— Хорошо, тогда объясни мне, почему ты выделил ему четверть от доходов с лесопилки? Я, конечно, не имею твоего опыта, но на мой взгляд, это многовато.
— Во-первых, идея принадлежит ему, и он может предложить ее кому-нибудь другому. Во-вторых, с этой пилорамой наших крестьян еще надо обучить работать. В-третьих, он должен знать, что хотя я и хозяин в этих землях, но обкрадывать тех, кто со мной честен, не собираюсь. И наконец, последнее — я, кажется, нашел способ разобраться с нашей давней зубной болью.
— С какой?
— Кроусмарш. Эти земли уже долгое время принадлежат нам, но мы никак не можем их освоить, а ведь там и леса, и обширные равнины, которые так и просятся под плуг.
— Ты хочешь назначить его управляющим в Кроусмарше?
— Нет. Я хочу предложить ему выкупить Кроусмарш. Но не сейчас. Позже. Пусть сначала встанет крепко на ноги здесь. Пока у него неплохо получается, люди верят ему и идут за ним. Если справится здесь, тогда направлю его туда.
— Но он не то что не благородного рода, он даже не рыцарь.
— Вот далась тебе эта рыцарская цепь! Он может стать рыцарем в любой момент, стоит только ему захотеть.
— А почему нам самим не поднять Кроусмарш?
— Смеешься? Мне опять перечислить тебе все то, что мешает нам самим справиться с этим? Я под неусыпным надзором казначейства его величества, и стоит появиться у меня лишнему цехину, как они тянут к нему свои загребущие лапы. А вот Новака я смогу прикрыть, и от инквизиции в том числе, дать ему подняться на ноги.

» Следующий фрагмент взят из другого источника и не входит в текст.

/-- The source of boundary s, or none while it is still to come. -/
def sourceOf (s : State) (x : Part) : Option Source :=
  let own := s.stamp
  let live : Source := { ts := own, given := none, named := none, seen := fun e => e.arrived < own }
  if x.replay then (recordAt x.supplied x.step).map sourceOfRecord
  else if x.catchUp.isSome then
    match recordAt x.supplied x.step with
    | some r => some (sourceOfRecord r)
    | none => some live
  else match partFor x with
    | some e => some { ts := own, given := some e.2, named := some (0, e.1), seen := fun j => j.seq < e.1 }
    | none => if follows x then none else some live

/-- The abandoned step takes its request frames by its boundary stamp: its record has no count of them yet. -/
def sourceNamed (x : Part) (r : Source) : Option (Nat × Nat) :=
  if x.catchUp = some x.step then none else r.named

/-! ## The boundary itself -/

/-- Wall bound of a step kind for this module's ordering code, in ns (R19). -/
def wallBound (s : State) (x : Part) (kind : Nat) : Nat :=
  ((x.image.bind (fun i => if s.fuses.codeSB then i.wallSB else i.wallSA)).bind (fun l => l[kind]?)).getD 0

/-- In paced mode a boundary waits out the wall bound of the step before it, and the engines count waiting beats (15 R433). -/
def paceBoundary (s : State) (p : PartId) : State :=
  let x := s.part p
  let t := x.boundary + wallBound s x x.kind
  if x.paced && x.entered < x.step && s.stamp < t then (coresWait s p).reachStamp t else s

/-- The new step record, with what is known at its boundary (R30). -/
def newRecord (s : State) (p : PartId) (stamp : Ns) (es : List Decision) : StepRecord :=
  let x := s.part p
  { part := p.val, flags := 2 * bit s.time.unsure + 4 * bit x.replay, step := x.step, boundary := stamp, firstSeq := x.firstSeq, work := 0, ocrc := 0,
    epoch := x.epoch, ngather := 0, layout := x.layout,
    image := BitVec.ofNat 32 (leNat (beBytes 48 ((x.image.map (fun i => i.digest.toNat)).getD 0) |>.take 4)), entries := es }

/-- Enter a seed generation (R27). -/
def enterSeed (x : Part) (gen : Nat) (v : BitVec 128) : Part := { x with seed := v, seedGen := gen, seeds := assocSet gen v x.seeds }

/-- The seed change of a boundary: the entry, and the partition after it (R27). A live boundary takes the orders accepted before its
stamp, as one change; a recorded change takes the seed that the partition holds for the generation, else the order that waits.
DESIGN CHOICE, log entry 63. -/
def seedChange (x : Part) (given : Option (List Decision)) (stamp : Ns) : List Decision × Part :=
  let due := x.seedNext.filter (fun e => e.1 < stamp)
  let entry := fun (g : Nat) => ({ kind := 0x09, a := 0, b := 0, c := g } : Decision)
  match given with
  | none => match due.getLast? with
    | some e => ([entry (x.seedGen + 1)], enterSeed { x with seedNext := x.seedNext.filter (fun e => !(e.1 < stamp)) } (x.seedGen + 1) e.2)
    | none => ([], x)
  | some ds => match ds.find? (fun d => d.kind == 0x09) with
    | none => ([], x)
    | some d => match assocGet d.c x.seeds with
      | some v => ([entry d.c], enterSeed x d.c v)
      | none =>
        let from_ := if due.isEmpty then x.seedNext else due
        ([entry d.c], enterSeed { x with seedNext := if due.isEmpty then [] else x.seedNext.filter (fun e => !(e.1 < stamp)) } d.c
          ((from_.getLast?.map (fun e => e.2)).getD x.seed))
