-- ==== Sys2Proof/Machine/I3c.lean ====
section
/-! DEFINITION. The I3C targets: the CCCs of 11 R288 and R289. An acknowledged GET drives its bytes, most significant byte
first; an unacknowledged CCC drives nothing but the missing acknowledgement. -/

namespace Sys2Proof.Machine

/-- A port hears its bus: the module has power, the first step of its start, which reads the straps, is over, 5 ms have passed since power good
(R288; 16 R437) and the port is not silenced (R289). DESIGN CHOICE, log entry 17. -/
def portHears (s : State) (x : I3cId) : Bool :=
  s.power.state != .off && !(s.power.state == .boot && (s.fw.startStep == 0 || s.now < s.fw.powerAt + ms 5)) && (s.port x).mode != .silent

/-- The 1 ms recovery of a port reset runs (R289). -/
def recovering (s : State) (x : I3cId) : Bool :=
  match (s.port x).recoverAt with
  | some t => s.now < t
  | none => false

/-- A port acknowledges direct CCCs and private transfers (R288, R289). -/
def portAcks (s : State) (x : I3cId) : Bool := portHears s x && !recovering s x && (s.port x).dynAddr.isSome

/-- A direct CCC: acknowledged and obeyed, or not acknowledged. -/
def directCcc (s : State) (x : I3cId) (f : State → State) : Result :=
  if portAcks s x then .next (f s) else .next (s.emit (.i3cNack x))

/-- A CCC that has a broadcast form: obeyed whenever the port hears it (DESIGN CHOICE, log entry 17). -/
def broadcastCcc (s : State) (x : I3cId) (f : State → State) : Result :=
  if portHears s x then .next (f s) else .next s

/-- A CCC in its broadcast or its direct form. -/
def formCcc (s : State) (c : CccForm) (f : State → State) : Result :=
  if c.direct then directCcc s c.port f else broadcastCcc s c.port f

/-- SETDASA at the static address 0x08 + SLOT_ID (R288). -/
def execSetdasa (x : I3cId) (static addr : Nat) (s : State) : Result :=
  if portHears s x && !recovering s x && (s.port x).dynAddr.isNone && static = 0x08 + s.fuses.slot && 0 < addr && addr < 128 then
    .next ((s.modPort x (fun q => { q with dynAddr := some addr })).emit (.i3cAck x))
  else .next (s.emit (.i3cNack x))

/-- RSTDAA (R288). -/
def execRstdaa (x : I3cId) (s : State) : Result :=
  broadcastCcc s x (fun s => s.modPort x (fun q => { q with dynAddr := none }))

/-- The provisional ID (R289). -/
def pid (s : State) (x : I3cId) : Nat := 0x01D3 * 2 ^ 33 + 0x7648 * 2 ^ 16 + x.val * 2 ^ 12 + s.place

/-- GETPID, GETBCR, GETDCR (R289). -/
def execGetpid (x : I3cId) (s : State) : Result := directCcc s x (fun s => s.emit (.i3cData x (beBytes 6 (pid s x))))
def execGetbcr (x : I3cId) (s : State) : Result := directCcc s x (fun s => s.emit (.i3cData x [0x01]))
def execGetdcr (x : I3cId) (s : State) : Result := directCcc s x (fun s => s.emit (.i3cData x [0x00]))

/-- ID_STATE (11 R312). -/
def idState (s : State) : Nat := s.power.state.code + 8 * bit s.orders.refusedFlag + 16 * bit (orphan s)

/-- GETSTATUS returns and clears the protocol-error bit (R289). -/
def execGetstatus (x : I3cId) (s : State) : Result :=
  directCcc s x (fun s => (s.modPort x (fun q => { q with protoErr := false })).emit
    (.i3cData x [BitVec.ofNat 8 (idState s), BitVec.ofNat 8 (32 * bit (s.port x).protoErr)]))

/-- SETMWL and SETMRL: a value outside the range is ignored (R289). -/
def execSetmwl (f : CccForm) (v : Nat) (s : State) : Result :=
  formCcc s f (fun s => if 6 ≤ v && v ≤ 4098 then s.modPort f.port (fun q => { q with mwl := v }) else s)
def execSetmrl (f : CccForm) (v : Nat) (s : State) : Result :=
  formCcc s f (fun s => if 4 ≤ v && v ≤ 4096 then s.modPort f.port (fun q => { q with mrl := v }) else s)

def execGetmwl (x : I3cId) (s : State) : Result := directCcc s x (fun s => s.emit (.i3cData x (beBytes 2 (s.port x).mwl)))
def execGetmrl (x : I3cId) (s : State) : Result := directCcc s x (fun s => s.emit (.i3cData x (beBytes 2 (s.port x).mrl)))

/-- GETMXDS: five bytes, the turnaround of 20 µs least significant byte first (R289). -/
def execGetmxds (x : I3cId) (s : State) : Result := directCcc s x (fun s => s.emit (.i3cData x [0x00, 0x00, 0x14, 0x00, 0x00]))

/-- RSTACT with defining byte 0x00; a byte other than 0x00 and 0x01 is not acknowledged (R289). -/
def execRstactNoReset (f : RstactForm) (s : State) : Result :=
  if f.defining = 0 then formCcc s { port := f.port, direct := f.direct } (fun s => s.emit (.i3cAck f.port)) else .next (s.emit (.i3cNack f.port))

/-- RSTACT with defining byte 0x01: unposted words go, read pointers rewind, and the recovery of 1 ms begins (R289). -/
def execRstactPortReset (f : CccForm) (s : State) : Result :=
  formCcc s f (fun s => (s.modPort f.port (fun q =>
    { q with cmd := if q.cmdFull then q.cmd else [], bulk := if q.bulkFull then q.bulk else [], pointer := 0, rspAt := 0,
             logAt := 0, recoverAt := some (s.now + ms 1) })).emit (.i3cAck f.port))

/-- The recovery of a port reset ends. -/
def execRstactRecoveryEnd (x : I3cId) (s : State) : Result :=
  match (s.port x).recoverAt with
  | some t => .next ((s.reach t).modPort x (fun q => { q with recoverAt := none }))
  | none => .next s

/-- ENEC and DISEC are accepted and without effect (R289). -/
def execEnec (f : CccForm) (s : State) : Result := formCcc s f (fun s => s.emit (.i3cAck f.port))
def execDisec (f : CccForm) (s : State) : Result := formCcc s f (fun s => s.emit (.i3cAck f.port))

/-- ENTHDR0, ENTHDR3, ENTHDR1 or ENTHDR2, and the HDR exit pattern (R289). -/
def execEnthdr0 (x : I3cId) (s : State) : Result := broadcastCcc s x (fun s => s.modPort x (fun q => { q with mode := .hdrDdr }))
def execEnthdr3 (x : I3cId) (s : State) : Result := broadcastCcc s x (fun s => s.modPort x (fun q => { q with mode := .hdrBt }))
def execEnthdrUnsupported (x : I3cId) (s : State) : Result :=
  broadcastCcc s x (fun s => s.modPort x (fun q => { q with mode := .silent }))
def execHdrExit (x : I3cId) (s : State) : Result :=
  if s.power.state = .off then .next s else .next (s.modPort x (fun q => { q with mode := .sdr }))

end Sys2Proof.Machine
end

— Если он не устоит, то мы снова навлечем на графство большой набег. Он же попросту погибнет.
— Да, это так. Но будем надеяться на лучшее. А что это у тебя такой довольный вид? Ясно. Представил себе Новака в орочьем котле? И что он тебе плохого сделал, хотел бы я знать? Но, что бы там ни было, Новака не трогай. Считай это моей волей, — как и большинство любящих родителей, не чающих души в своих чадах, маркграф не знал о том, что творится на душе у Питера, и что у его сына появилась возлюбленная — а значит, не знал он и о том, что тот был отвергнут, и соперником его, хотя и не по своей воле, оказался именно Новак.
* * *
— Нет, я не понимаю тебя. Вот объясни, что ты творишь?! — обогнавший на пару часов свой караван, Эндрю Бэлтон пылал праведным гневом.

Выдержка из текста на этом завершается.